-- ==== Sys2Proof/Laws/Step.lean ====
section
/-! SUPPORT. What one step can do, said once. -/

namespace Sys2Proof.Machine

/-- A step does nothing, takes a reset or a clock cycle, passes an empty request, performs one operation, or refuses a
chunk longer than CHUNK_MAX. -/
theorem step_cases (s : State) :
    (s.inputs = [] ∧ step s = .next s) ∨
    (∃ more, s.inputs = .reset :: more ∧ step s = .next (hardReset { s with inputs := more })) ∨
    (∃ p more, s.inputs = .cycle p :: more ∧ step s = .next (pinCycle p { s with inputs := more })) ∨
    (∃ w more, s.inputs = .port w :: more ∧ step s = .next { s with inputs := more }) ∨
    (∃ w more i rest, s.inputs = .port w :: more ∧ decode (decodeContext s) w = .ok (i, rest) ∧
      step s = exec i { s with inputs := putBack rest more }) ∨
    (∃ w more, s.inputs = .port w :: more ∧ step s = .refused .chunkTooLong) := by
  unfold step fetch
  cases hi : s.inputs with
  | nil => exact .inl ⟨rfl, rfl⟩
  | cons x more =>
    cases x with
    | reset => exact .inr (.inl ⟨more, rfl, rfl⟩)
    | cycle p => exact .inr (.inr (.inl ⟨p, more, rfl, rfl⟩))
    | port w =>
      simp only [fetchWord]
      rw [show decodeContext { s with inputs := more } = decodeContext s from rfl]
      cases hd : decode (decodeContext s) w with
      | ok r => exact .inr (.inr (.inr (.inr (.inl ⟨w, more, r.1, r.2, rfl, hd, rfl⟩))))
      | error e =>
        cases e with
        | noOperation => exact .inr (.inr (.inr (.inl ⟨w, more, rfl, rfl⟩)))
        | chunkTooLong => exact .inr (.inr (.inr (.inr (.inr ⟨w, more, rfl, rfl⟩))))
        | noMarker => exact .inr (.inr (.inr (.inl ⟨w, more, rfl, rfl⟩)))
        | shortHeader => exact .inr (.inr (.inr (.inl ⟨w, more, rfl, rfl⟩)))

end Sys2Proof.Machine
end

WHAT TO PRODUCE:
Copy exactly the lines that run from the first line of the data to the line containing "exact .inl ⟨rfl, rfl⟩", please, with both ends included and nothing else.

OUTPUT FOR THIS TASK:
-- ==== Sys2Proof/Laws/Step.lean ====
section
/-! SUPPORT. What one step can do, said once. -/

namespace Sys2Proof.Machine

/-- A step does nothing, takes a reset or a clock cycle, passes an empty request, performs one operation, or refuses a
chunk longer than CHUNK_MAX. -/
theorem step_cases (s : State) :
    (s.inputs = [] ∧ step s = .next s) ∨
    (∃ more, s.inputs = .reset :: more ∧ step s = .next (hardReset { s with inputs := more })) ∨
    (∃ p more, s.inputs = .cycle p :: more ∧ step s = .next (pinCycle p { s with inputs := more })) ∨
    (∃ w more, s.inputs = .port w :: more ∧ step s = .next { s with inputs := more }) ∨
    (∃ w more i rest, s.inputs = .port w :: more ∧ decode (decodeContext s) w = .ok (i, rest) ∧
      step s = exec i { s with inputs := putBack rest more }) ∨
    (∃ w more, s.inputs = .port w :: more ∧ step s = .refused .chunkTooLong) := by
  unfold step fetch
  cases hi : s.inputs with
  | nil => exact .inl ⟨rfl, rfl⟩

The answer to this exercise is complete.